The Todd and Karen Wanek Family Program for Hypoplastic Left Heart Syndrome is a collaborative network of specialists that are bonded by the focused vision of delaying or preventing transplant for individuals affected by congenital heart defects. As pioneering surgery and evolving medical practices have dramatically changed the outlook for children with HLHS in the past two decades, we now have many young adults that have successfully navigated the challenges of reconstructive heart surgeries. The emerging challenges, resulting from the huge successes of our past, now fuel our team with a new focus and purpose-to transform the treatment options with cell-based regenerative strategies and delay or prevent transplantation.

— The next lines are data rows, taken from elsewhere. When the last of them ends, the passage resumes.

-- ==== Sys2Proof/Proofs/StableInteger.lean ====
section
/-! SUPPORT. The meanings of the general-purpose instructions keep every stable property: moves, the stack, arithmetic and
logic, bits, control transfers, strings and ports. -/

namespace Sys2Proof.Machine

variable {p : State → Prop} (h : StepStable p)
include h

omit h in
theorem invalid64_keeps : Keeps p invalid64 := .afterRead fun _ => .raiseIf ..

/-! ### Moves and the stack -/

theorem writeGReg_keeps (w : Width) (g : GReg) (f : State → BitVec w.bits) :
    Keeps p (upd fun s => s.writeGReg w g (f s)) := .frame h fun s => s.writeGReg_watched w g _

theorem writeReg_keeps (w : Width) (r : Reg) (f : State → BitVec w.bits) :
    Keeps p (upd fun s => s.writeReg w r (f s)) := .frame h fun _ => rfl

theorem movForm_keeps (a : MovArgs) : Keeps p (movForm a) := by
  cases a with
  | rmR w rm r => exact .afterRead fun _ => writeRmb_keeps h.reg ..
  | rRm w r rm => exact .bind (readRmb_keeps h.mem ..) fun _ => writeGReg_keeps h ..
  | regImm w r imm => exact writeGReg_keeps h ..
  | rmImm w rm imm => exact writeRmb_keeps h.reg ..

theorem moffsForm_keeps (store : Bool) (w : Width) (seg : SReg) (off : Word) : Keeps p (moffsForm store w seg off) :=
  .ite (.afterRead fun _ => writeMem_keeps h.mem ..) (.bind (readMem_keeps h.mem ..) fun _ => writeReg_keeps h ..)

theorem movsxdForm_keeps (w : Width) (r : Reg) (src : RM) : Keeps p (movsxdForm w r src) :=
  .bind (readRm_keeps h.mem ..) fun _ => writeReg_keeps h ..

theorem movxForm_keeps (w sw : Width) (r : Reg) (src : RMB) (ext : BitVec sw.bits → BitVec w.bits) :
    Keeps p (movxForm w sw r src ext) := .bind (readRmb_keeps h.mem ..) fun _ => writeReg_keeps h ..

theorem movFromSregForm_keeps (osz : Width) (dst : RM) (sr : Reg3) : Keeps p (movFromSregForm osz dst sr) := by
  unfold movFromSregForm
  split
  · exact .raise _
  · refine .afterRead fun _ => ?_
    cases dst with
    | reg r => exact writeReg_keeps h ..
    | mem m => exact storeMem_keeps h.mem ..

theorem movToSregForm_keeps (sr : Reg3) (src : RM) : Keeps p (movToSregForm sr src) := by
  unfold movToSregForm
  split
  · exact .raise _
  · exact .raise _
  · exact .bind (readRm_keeps h.mem ..) fun _ => .bind (loadSegment_keeps h ..) fun _ => shadowSs_keeps h _

theorem pushForm_keeps (a : PushArgs) : Keeps p (pushForm a) := by
  cases a with
  | reg w r => exact .afterRead fun _ => push_keeps h.reg ..
  | rm w src => exact .bind (readRm_keeps h.mem ..) fun _ => push_keeps h.reg ..
  | imm8 | imm => exact push_keeps h.reg ..
  | sreg w g => exact .afterRead fun _ => .afterCheck <| push_keeps h.reg ..

theorem popForm_keeps (a : PopArgs) : Keeps p (popForm a) := by
  cases a with
  | reg w r => exact .bind (pop_keeps h.reg _) fun _ => writeReg_keeps h ..
  | rm w dst => exact .bind (pop_keeps h.reg _) fun _ => writeRm_keeps h.reg ..
  | sreg w g =>
    exact .afterRead fun _ => .afterCheck <| .bind (pop_keeps h.reg _) fun _ => .bind (loadSegment_keeps h ..) fun _ =>
      shadowSs_keeps h _

theorem pushfForm_keeps (osz : Width) : Keeps p (pushfForm osz) := .afterRead fun _ => push_keeps h.reg ..

theorem popfForm_keeps (osz : Width) : Keeps p (popfForm osz) :=
  .bind (pop_keeps h.reg _) fun _ => .upd fun _ hs => h.setRflags hs <|
    (putBit_reserved (i := fRF) _ _ (by decide)).trans (mergeFlags_reserved ..)

theorem pushRegs_keeps (osz : Width) (s : State) (l : List Reg) : Keeps p (pushRegs osz s l) := by
  induction l with
  | nil => exact .pure _
  | cons r l ih => exact .bind (push_keeps h.reg ..) fun _ => ih

theorem popRegs_keeps (osz : Width) (l : List Reg) : Keeps p (popRegs osz l) := by
  induction l with
  | nil => exact .pure _
  | cons r l ih => exact .bind (pop_keeps h.reg _) fun _ => .skipOrThen (writeReg_keeps h ..) ih

theorem pushaForm_keeps (osz : Width) : Keeps p (pushaForm osz) :=
  .bind invalid64_keeps fun _ => .afterRead fun _ => pushRegs_keeps h ..

theorem popaForm_keeps (osz : Width) : Keeps p (popaForm osz) := .bind invalid64_keeps fun _ => popRegs_keeps h ..

theorem xlatForm_keeps (asz : ASize) (seg : SReg) : Keeps p (xlatForm asz seg) :=
  .afterRead fun _ => .bind (readMem_keeps h.mem ..) fun _ => writeReg_keeps h ..

/-! ### Arithmetic and logic -/

/-- An operation that sets flags and answers a value. -/
theorem flagsThen_keeps {α : Type} {m : BitVec 32} {f : Status} {a : α} (hm : m &&& reservedFlags = 0 := by decide) :
    Keeps p (do setFlags m f; pure a) := .bind (setFlags_keeps h f hm) fun _ => .pure _

theorem addOp_keeps (w : Width) (a b : BitVec w.bits) : Keeps p (addOp w a b) := flagsThen_keeps h
theorem subOp_keeps (w : Width) (a b : BitVec w.bits) : Keeps p (subOp w a b) := flagsThen_keeps h
theorem adcOp_keeps (w : Width) (a b : BitVec w.bits) : Keeps p (adcOp w a b) := .afterRead fun _ => flagsThen_keeps h
theorem sbbOp_keeps (w : Width) (a b : BitVec w.bits) : Keeps p (sbbOp w a b) := .afterRead fun _ => flagsThen_keeps h
theorem incOp_keeps (w : Width) (a : BitVec w.bits) : Keeps p (incOp w a) := flagsThen_keeps h
theorem decOp_keeps (w : Width) (a : BitVec w.bits) : Keeps p (decOp w a) := flagsThen_keeps h
theorem negOp_keeps (w : Width) (a : BitVec w.bits) : Keeps p (negOp w a) := flagsThen_keeps h

/-- A logical operation. -/
theorem logicThen_keeps {n : Nat} (r : BitVec n) : Keeps p (do setLogic r; pure r) :=
  .bind (setLogic_keeps h r) fun _ => .pure _

theorem andOp_keeps (w : Width) (a b : BitVec w.bits) : Keeps p (andOp w a b) := logicThen_keeps h _
theorem orOp_keeps (w : Width) (a b : BitVec w.bits) : Keeps p (orOp w a b) := logicThen_keeps h _
theorem xorOp_keeps (w : Width) (a b : BitVec w.bits) : Keeps p (xorOp w a b) := logicThen_keeps h _

theorem testForm_keeps (a : TestArgs) : Keeps p (testForm a) := by
  cases a with
  | rmR w rm r => exact aluRead_keeps h.mem (andOp_keeps h) (.rmR w rm r)
  | accImm w imm => exact aluRead_keeps h.mem (andOp_keeps h) (.accImm w imm)
  | rmImm w rm imm => exact aluRead_keeps h.mem (andOp_keeps h) (.rmImm w rm imm)

theorem incForm_keeps {op : (w : Width) → BitVec w.bits → M (BitVec w.bits)} (hop : ∀ w a, Keeps p (op w a))
    (a : IncArgs) : Keeps p (incForm op a) := by
  cases a with
  | rm w rm => exact updateRmb_keeps h.reg w rm (hop w)
  | short w r => exact updateRmb_keeps h.reg w (.reg (.full (r.setWidth 4))) (hop w)

theorem mulFlags_keeps (c : Bool) : Keeps p (mulFlags c) := .bind (setFlags_keeps h _) fun _ => openFlags_keeps h

theorem putProduct_keeps (w : Width) (x : Int) : Keeps p (putProduct w x) :=
  .frame h fun s => s.writePair_watched w _ _

theorem mulForm_keeps (w : Width) (rm : RMB) : Keeps p (mulForm w rm) :=
  .bind (readRmb_keeps h.mem ..) fun _ => .afterRead fun _ => .bind (putProduct_keeps h ..) fun _ => mulFlags_keeps h _

theorem imulTo_keeps (w : Width) (r : Reg) (a b : BitVec w.bits) : Keeps p (imulTo w r a b) :=
  .bind (writeReg_keeps h ..) fun _ => mulFlags_keeps h _

theorem imulForm_keeps (a : ImulArgs) : Keeps p (imulForm a) := by
  cases a with
  | one w rm =>
    exact .bind (readRmb_keeps h.mem ..) fun _ => .afterRead fun _ => .bind (putProduct_keeps h ..) fun _ =>
      mulFlags_keeps h _
  | two => exact .bind (readRm_keeps h.mem ..) fun _ => .afterRead fun _ => imulTo_keeps h ..
  | three8 | three => exact .bind (readRm_keeps h.mem ..) fun _ => imulTo_keeps h ..

theorem divForm_keeps (w : Width) (rm : RMB) : Keeps p (divForm w rm) :=
  .bind (readRmb_keeps h.mem ..) fun _ => .afterRead fun _ => .afterCheck <| .afterCheck <|
    .afterFrame h (fun s => s.writePair_watched w _ _) <| openFlags_keeps h

theorem idivForm_keeps (w : Width) (rm : RMB) : Keeps p (idivForm w rm) :=
  .bind (readRmb_keeps h.mem ..) fun _ => .afterRead fun _ => .afterCheck <| .afterCheck <|
    .afterFrame h (fun s => s.writePair_watched w _ _) <| openFlags_keeps h

theorem asciiAdjust_keeps (low high : BitVec 8 → BitVec 8) : Keeps p (asciiAdjust low high) :=
  .bind invalid64_keeps fun _ => .afterRead fun _ => .afterFrame h (fun _ => by split <;> rfl) <|
    .bind (setFlags_keeps h _) fun _ => openFlags_keeps h

theorem byteFlags_keeps (al : BitVec 8) : Keeps p (byteFlags al) :=
  .bind (setFlags_keeps h _) fun _ => openFlags_keeps h

theorem aadForm_keeps (base : Byte) : Keeps p (aadForm base) :=
  .bind invalid64_keeps fun _ => .afterRead fun _ => .afterFrame h (fun _ => rfl) <| byteFlags_keeps h _

theorem aamForm_keeps (base : Byte) : Keeps p (aamForm base) :=
  .bind invalid64_keeps fun _ => .afterCheck <| .afterRead fun _ => .afterFrame h (fun _ => rfl) <| byteFlags_keeps h _

theorem putDecimal_keeps (r : BitVec 8) (cf af : Bool) : Keeps p (putDecimal r cf af) :=
  .afterFrame h (fun _ => rfl) <| .bind (setFlags_keeps h _) fun _ => openFlags_keeps h

theorem daaForm_keeps : Keeps p daaForm := .bind invalid64_keeps fun _ => .afterRead fun _ => putDecimal_keeps h ..
theorem dasForm_keeps : Keeps p dasForm := .bind invalid64_keeps fun _ => .afterRead fun _ => putDecimal_keeps h ..

theorem bswapForm_keeps (w : Width) (r : Reg) : Keeps p (bswapForm w r) := by
  cases w with
  | b32 | b64 => exact writeReg_keeps h ..
  | b8 | b16 => exact .bind (draw_keeps h.reg) fun _ => writeReg_keeps h ..

theorem lahfForm_keeps : Keeps p lahfForm := .bind invalid64_keeps fun _ => writeGReg_keeps h ..

theorem sahfForm_keeps : Keeps p sahfForm :=
  .bind invalid64_keeps fun _ => .upd fun _ hs => h.setRflags hs (maskFlags_reserved _ _ (by decide))

omit h in
theorem memOnlyThen_keeps {α : Type} {rm : RM} {f : Mem → M α} (hf : ∀ m, Keeps p (f m)) : Keeps p (memOnly rm >>= f) :=
  .bind (memOnly_keeps rm) hf

theorem leaForm_keeps (w : Width) (r : Reg) (src : RM) : Keeps p (leaForm w r src) :=
  memOnlyThen_keeps fun _ => writeReg_keeps h ..

theorem cmovForm_keeps (t : BitVec 4) (w : Width) (r : Reg) (src : RM) : Keeps p (cmovForm t w r src) :=
  .bind (readRm_keeps h.mem ..) fun _ => .frame h fun s => by
    split
    · rfl
    · split <;> rfl

theorem cmpxchgForm_keeps (w : Width) (dst : RMB) (src : GReg) : Keeps p (cmpxchgForm w dst src) := by
  refine .afterRead fun acc => .afterRead fun new => ?_
  cases dst with
  | reg g =>
    refine .afterRead fun d => .bind (setFlags_keeps h _) fun _ => .frame h fun s => ?_
    split
    · exact s.writeGReg_watched w g _
    · rfl
  | mem m =>
    refine .bind (resolveMem_keeps h.mem ..) fun _ => .afterRead fun _ => .bind (setFlags_keeps h _) fun _ =>
      .bind (storeSpan_keeps h.mem ..) fun _ => .frame h fun s => ?_
    split <;> rfl

theorem cmpxchgPair_keeps (w : Width) (al : Align) (dst : RM) : Keeps p (cmpxchgPair w al dst) :=
  memOnlyThen_keeps fun _ => .afterRead fun _ => .bind (resolveMem_keeps h.mem ..) fun _ => .afterRead fun _ => .ite
    (.bind (storeSpan_keeps h.mem ..) fun _ => setFlag_keeps h _)
    (.bind (storeSpan_keeps h.mem ..) fun _ => .upd fun _ hs => h.setFlag (h.frame hs rfl))

theorem xchgForm_keeps (a : XchgArgs) : Keeps p (xchgForm a) := by
  cases a with
  | rm w rm r =>
    exact .afterRead fun _ => updateRmb_keeps h.reg w rm fun _ => .bind (writeGReg_keeps h ..) fun _ => .pure _
  | acc w r => exact .afterRead fun _ => .afterRead fun _ => .frame h fun _ => rfl

theorem xaddForm_keeps (w : Width) (dst : RMB) (src : GReg) : Keeps p (xaddForm w dst src) :=
  .afterRead fun _ => updateRmb_keeps h.reg w dst fun _ => .bind (setFlags_keeps h _) fun _ =>
    .bind (writeGReg_keeps h ..) fun _ => .pure _

/-! ### Bits -/

theorem scanForm_keeps (find : (w : Width) → BitVec w.bits → Option Nat) (w : Width) (r : Reg) (src : RM) :
    Keeps p (scanForm find w r src) := by
  refine .bind (readRm_keeps h.mem ..) fun v => ?_
  split
  · exact .bind (.upd fun _ hs => h.setFlag (h.frame hs rfl)) fun _ => openFlags_keeps h
  · exact .bind (draw_keeps h.reg) fun _ => .bind (.upd fun _ hs => h.setFlag (h.frame hs rfl)) fun _ => openFlags_keeps h

theorem bitFlags_keeps (c : Bool) : Keeps p (bitFlags c) := .bind (setFlag_keeps h _) fun _ => openFlags_keeps h

theorem btForm_keeps (w : Width) (dst : RM) (b : BitSel) : Keeps p (btForm w dst b) := by
  refine .afterRead fun s => ?_
  cases dst with
  | reg r => exact bitFlags_keeps h _
  | mem m => exact .bind (readMem_keeps h.mem ..) fun _ => bitFlags_keeps h _

theorem btxForm_keeps (f : Bool → Bool) (w : Width) (dst : RM) (b : BitSel) : Keeps p (btxForm f w dst b) := by
  refine .afterRead fun s => ?_
  cases dst with
  | reg r => exact .bind (writeReg_keeps h ..) fun _ => bitFlags_keeps h _
  | mem m =>
    exact .bind (resolve_keeps h.mem ..) fun _ => .afterRead fun _ => .bind (storeSpan_keeps h.mem ..) fun _ =>
      bitFlags_keeps h _

theorem setOrOpen_keeps {i : Nat} (b : Option Bool) (hi : reservedFlags.getLsbD i = false)
    (hm : BitVec.twoPow 32 i &&& reservedFlags = 0) : Keeps p (setOrOpen i b) := by
  cases b with
  | none => exact openFlags_keeps h hm
  | some b => exact setFlag_keeps h (fun _ => b) hi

To accelerate regenerative applications for the purpose of congenital heart disease, our team was recruited to address basic questions that would unlock the therapeutic potential of emerging technologies from clinical imaging to molecular genetics to regenerative applications. The ultimate success of this integrative approach was interdependent on individual success of clinical practice, academic research, and entrepreneurial spirit of providing innovative products and services. This multidisciplinary collaboration was bold and surely fraught with unforeseen challenges, yet was aligned with the tradition, culture, and expectations of Mayo Clinic staff. With the right team focused on the right questions, we have come to expect the unexpected and strive to translate idealism into practice.
The first question, what are the predictors of right ventricular failure and how do we anticipate the needs of our patients that may develop heart failure? To address these critical questions, we have engineered a collection process of cardiac imaging studies from individuals across the spectrum of this syndrome to test the hypothesis that emerging technologies offer superior resolution of right ventricular function. Ultimately, answers to these questions will lead to practice guidelines that allow cardiologist to proactively track and follow patients through high-risk periods.
The second question, what is the genetic underpinning of this congenital heart defect and how do we apply this knowledge to utilize the most effective treatments for individuals from traditional drug therapy to innovative cell-based treatments? To address these unknown questions, we have implemented a comprehensive pipeline that identifies the most valuable patient samples for the purposes of genetic studies, generates the list of potential candidate genes, and tests the functional significance of these genetic variances. This process generates new knowledge that will guide and prioritize future clinical diagnostics and therapeutic options.
The third question, what is the stem cell-based strategy that will be optimal for cardiac repair in this congenital heart disease and how do we establish protocols that lead to the most practical, safe, and effective experimental treatments required to launch clinical trials? To address these novel questions, we have re-purposed expertise in cardiac regeneration towards pediatric congenital heart disease models. By comparing a wide variety of stem cells and progenitor cells, we aim to accelerate our discoveries and focus the planning of clinical trials using the optimized strategies that have been validated in pre-clinical studies.
As our business plan highlights, our most valuable collaborating partners are the families and individuals affected by this syndrome. Furthermore, our ultimate customer of the products and services we aim to foster are the same families and individuals living with this syndrome. Our program spans across clinical, research, and educational components available to our collaborative team and that are mandated by the complexity of our patients. Our unique focus on HLHS provides the constant reminder of what we do and why we do it.